It’s been a while since I found the space to write. Life has thrown a few changes my way lately — personal, work-related, a new city. Only now, with everything more settled and on track, did I make the time to spend a few weekends on something new that sparked my curiosity.

About a year ago I moved to a new city and, amid all the rearranging, I bought myself a new television. I’ve always loved living rooms: that place where you watch a movie, gather family and friends, give the home a bit of warmth. For me a good living room absolutely needs a great TV — so I ended up buying the Samsung 65” QLED 2025: model QN65Q7FAAGXZS, software T-RSLFUABC-0090-1296.8.

What I hadn’t planned was to end up staring at the television itself. Most of the time it plays movies and, every now and then, it turns into the most interesting computer in the house. One night I started wondering just how powerful it really was, and I ran into something uncomfortable: I couldn’t manage it. ADB didn’t work. It required a special software development kit, a developer mode setup, a whole permissions ceremony to do anything at all. And I said: no. I want to be able to access this TV without restrictions — and I’m going to do it my way.
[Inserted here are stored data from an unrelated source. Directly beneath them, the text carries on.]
/-! ### The obligations on the control commands -/

/-- Settles O31: the check decides between the copy, which lies within the 16 KiB of MSG_IN, and the refusal. -/
theorem xferCopiesTheOutput : Obligations.XferCopiesTheOutput := by
  unfold Obligations.XferCopiesTheOutput
  intro s ⟨_, _, hbytes, _⟩
  refine ⟨fun hfits => ?_, execXfer_tooLong⟩
  have hroom : (readOut s s.outLen.toNat).length ≤ 0x4000 := by rw [readOut_length]; omega
  exact ⟨_, execXfer_fits hfits, rfl, inByte_writeIn_readOut s s.outLen.toNat,
    fun a => outByte_writeIn s _ a hroom⟩

/-- Settles O30: CLEAR's result has the five masks 0, and the validity words and bits are read from those. -/
theorem clearInvalidatesOperands : Obligations.ClearInvalidatesOperands := by
  unfold Obligations.ClearInvalidatesOperands
  intro s
  exact ⟨_, finish_ok_eq_statusDone s _, operandMask_of_masks_zero rfl rfl rfl rfl rfl,
    readLoc_valid0_of_masks_zero rfl rfl, readLoc_valid1_of_masks_zero rfl rfl rfl, rfl⟩

/-- Settles O29: NOP completes the state it is given. -/
theorem nopOnlyCompletes : Obligations.NopOnlyCompletes := by
  unfold Obligations.NopOnlyCompletes
  exact fun s => finish_ok_eq_statusDone s s

end Sys2Proof.Proofs
end

section
/-! PROOF. The demonstration XOR cipher (41_xor_demo.md): the bit string a block holds, first bit most significant. -/

namespace Sys2Proof.Machine

open Sys2Proof.Safety

/-! ### The bit string of a block (41_xor_demo.md R151) -/

theorem wordByte_getMsbD (w : Word) {i : Nat} (hi : i < 32) :
    (wordByte w (i / 8)).getMsbD (i % 8) = (wordToBits w).getMsbD i := by
  have position : 32 - (24 - 8 * (i / 8) + 8 - i % 8) = i := by omega
  have inside : i % 8 < 8 ∧ 24 - 8 * (i / 8) + 8 - i % 8 ≤ 32 := by omega
  rw [← lane_wordToBits w _ (by omega), lane, BitVec.getMsbD_extractLsb', position, decide_eq_true inside.1,
    decide_eq_true inside.2, Bool.true_and, Bool.true_and]

theorem blockWord_getMsbD (x : Block) (c : Nat) {j : Nat} (hc : c < 4) (hj : j < 32) :
    (wordToBits (blockWord x c)).getMsbD j = (blockToBits x).getMsbD (32 * c + j) := by
  simp only [blockToBits, BitVec.getMsbD_append]
  interval_cases c
  · rw [if_neg (by omega), if_neg (by omega), if_neg (by omega), Nat.zero_add]; rfl
  · rw [if_neg (by omega), if_neg (by omega), if_pos (by omega), Nat.add_sub_cancel_left]; rfl
  · rw [if_neg (by omega), if_pos (by omega), Nat.add_sub_cancel_left]; rfl
  · rw [if_pos (by omega), Nat.add_sub_cancel_left]; rfl

/-- Bit `i` of a block's string is bit `7 - i % 8` of its byte `i / 8`. -/
theorem blockByte_getLsbD (x : Block) {i : Nat} (hi : i < 128) :
    (blockByte x (i / 8)).getLsbD (7 - i % 8) = (blockToBits x).getMsbD i := by
  have byte : i / 8 % 4 = i % 32 / 8 := by omega
  have bit : i % 8 = i % 32 % 8 := by omega
  have inside : i % 32 % 8 < 8 := Nat.mod_lt _ (by omega)
  calc (blockByte x (i / 8)).getLsbD (7 - i % 8)
      = (wordByte (blockWord x (i / 8 / 4)) (i % 32 / 8)).getMsbD (i % 32 % 8) := by
        rw [blockByte, byte, bit, BitVec.getMsbD_eq_getLsbD, decide_eq_true inside, Bool.true_and]
    _ = (wordToBits (blockWord x (i / 8 / 4))).getMsbD (i % 32) := wordByte_getMsbD _ (by omega)
    _ = (blockToBits x).getMsbD (32 * (i / 8 / 4) + i % 32) := blockWord_getMsbD x _ (by omega) (by omega)
    _ = (blockToBits x).getMsbD i := by rw [show 32 * (i / 8 / 4) + i % 32 = i by omega]

theorem blockToBits_blockOfBits (v : BitVec 128) : blockToBits (blockOfBits v) = v := by
  simp only [blockToBits, blockOfBits, wordToBits_wordOfBits]
  rw [BitVec.extractLsb'_append_extractLsb'_eq_extractLsb' (show 96 = 64 + 32 from rfl),
    BitVec.extractLsb'_append_extractLsb'_eq_extractLsb' (show 64 = 32 + 32 from rfl),
    BitVec.extractLsb'_append_extractLsb'_eq_extractLsb' (show 32 = 0 + 32 from rfl), BitVec.extractLsb'_eq_self]

/-! ### The command (41_xor_demo.md R150) -/

/-- The mask of `xorPrefix` keeps the first `p` bits. -/
theorem prefixMask_getMsbD {p i : Nat} (hp : p ≤ 128) :
    (BitVec.allOnes 128 <<< (128 - p)).getMsbD i = decide (i < p) := by
  rw [BitVec.getMsbD_shiftLeft, BitVec.getMsbD_allOnes, decide_eq_decide]
  omega

theorem xorPrefix_getMsbD (x k : Block) {p i : Nat} (hp : p ≤ 128) :
    (blockToBits (xorPrefix x k p)).getMsbD i =
      (decide (i < p) && ((blockToBits x).getMsbD i ^^ (blockToBits k).getMsbD i)) := by
  rw [xorPrefix, blockToBits_blockOfBits, BitVec.getMsbD_and, BitVec.getMsbD_xor, prefixMask_getMsbD hp,
    Bool.and_comm]

theorem xorPrefix_bit (x k : Block) {p i : Nat} (hp : p ≤ 128) (hi : i < 128) :
    (blockByte (xorPrefix x k p) (i / 8)).getLsbD (7 - i % 8) =
      (decide (i < p) &&
        ((blockByte x (i / 8)).getLsbD (7 - i % 8) ^^ (blockByte k (i / 8)).getLsbD (7 - i % 8))) := by
  simp only [blockByte_getLsbD _ hi, xorPrefix_getMsbD x k hp]

/-- With both operands written in full, only the two length checks are left. -/
theorem execXordemo_full {s : State} (hkey : operandFull s .key) (hstate : operandFull s .state) :
    execXordemo s = finish s (guarded
      [failIf (128 < ptBits s ∨ 128 < keyBits s) .invalidBlockLength,
        failIf (ptBits s ≠ keyBits s) .lengthMismatch]
      { s with state := xorPrefix s.state s.key (ptBits s) }) := by
  rw [execXordemo, need_full hkey, need_full hstate, guarded_none, guarded_none]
That’s how the question that guided the whole project was born:

Can I hack this TV? What’s its attack surface?

I started poking around the TV and right away the most interesting thing it had to offer showed up: a web browser installed by default, capable of connecting to the outside world. Since I already have some prior experience finding and exploiting bugs in browsers, I figured it might be worth analyzing as a potential attack surface. And there was a bonus: browser fingerprinting is part of my day job in bot detection, so I felt I had good tools for understanding what browser I was standing in front of.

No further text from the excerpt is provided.